Dataset entries:
-- ==== Sys2Proof/Config.lean ====
section
/-!
DEFINITION. The constants the manual fixes for revision 3 of the part, and the one value it leaves open.
-/

namespace Sys2Proof.Config

/-- Records of the parcel table (section 1.2). -/
def parcels : Nat := 1024

/-- The greatest length of any parcel in bytes (section 1.1). -/
def maxLength : Nat := 65535

/-- The greatest holder count of one client on one parcel (R7). -/
def maxHolder : Nat := 15

/-- Ways of a bucket of the exact table (section 2.2). -/
def ways : Nat := 4

/-- Places of the pattern list (R32). -/
def patterns : Nat := 16

/-- Places of one pending list (R119). -/
def pendingList : Nat := 32

/-- Places of the notice list (R172). -/
def notices : Nat := 8

/-- Where the lost count stops (R172). -/
def maxLost : Nat := 65535

/-- REFCLK periods in one tick (R190). -/
def tickPeriods : Nat := 25000

/-- What IDENT reads (R175): part 0x28, vendor 0x57, revision 3. -/
def ident : BitVec 32 := 0x28570003#32

/-- The greatest total length for which AUTO chooses SHORT (R106). -/
def autoShort : Nat := 512

/-- A bus transaction never crosses a multiple of this in system addresses (R143). -/
def busBlock : Nat := 256

/-- The grants to others after which a waiting fetcher goes first (R189). -/
def fetcherPatience : Nat := 4

/-- Bytes of a client descriptor (R152) and of a query report (R153). -/
def descriptorBytes : Nat := 192

/-- Bytes of a query report (R153). -/
def reportBytes : Nat := 64

/-- FREE VALUE (DESIGN CHOICE, log entry 2): the address put on the bus for a ring slot that would lie at or beyond
2^64. The descriptor tests of R156 admit a ring base so near the top, and no rule says which address is used then. -/
opaque addressPastTop : Nat → Addr

end Sys2Proof.Config
end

### ASSIGNED TASK
An exact copy of every line above, start to finish, is required.

### PROBLEM SOLUTION
-- ==== Sys2Proof/Config.lean ====
section
/-!
DEFINITION. The constants the manual fixes for revision 3 of the part, and the one value it leaves open.
-/

namespace Sys2Proof.Config

/-- Records of the parcel table (section 1.2). -/
def parcels : Nat := 1024

/-- The greatest length of any parcel in bytes (section 1.1). -/
def maxLength : Nat := 65535

/-- The greatest holder count of one client on one parcel (R7). -/
def maxHolder : Nat := 15

/-- Ways of a bucket of the exact table (section 2.2). -/
def ways : Nat := 4

/-- Places of the pattern list (R32). -/
def patterns : Nat := 16

/-- Places of one pending list (R119). -/
def pendingList : Nat := 32

/-- Places of the notice list (R172). -/
def notices : Nat := 8

/-- Where the lost count stops (R172). -/
def maxLost : Nat := 65535

/-- REFCLK periods in one tick (R190). -/
def tickPeriods : Nat := 25000

/-- What IDENT reads (R175): part 0x28, vendor 0x57, revision 3. -/
def ident : BitVec 32 := 0x28570003#32

/-- The greatest total length for which AUTO chooses SHORT (R106). -/
def autoShort : Nat := 512

/-- A bus transaction never crosses a multiple of this in system addresses (R143). -/
def busBlock : Nat := 256

/-- The grants to others after which a waiting fetcher goes first (R189). -/
def fetcherPatience : Nat := 4

/-- Bytes of a client descriptor (R152) and of a query report (R153). -/
def descriptorBytes : Nat := 192

/-- Bytes of a query report (R153). -/
def reportBytes : Nat := 64

/-- FREE VALUE (DESIGN CHOICE, log entry 2): the address put on the bus for a ring slot that would lie at or beyond
2^64. The descriptor tests of R156 admit a ring base so near the top, and no rule says which address is used then. -/
opaque addressPastTop : Nat → Addr

end Sys2Proof.Config
end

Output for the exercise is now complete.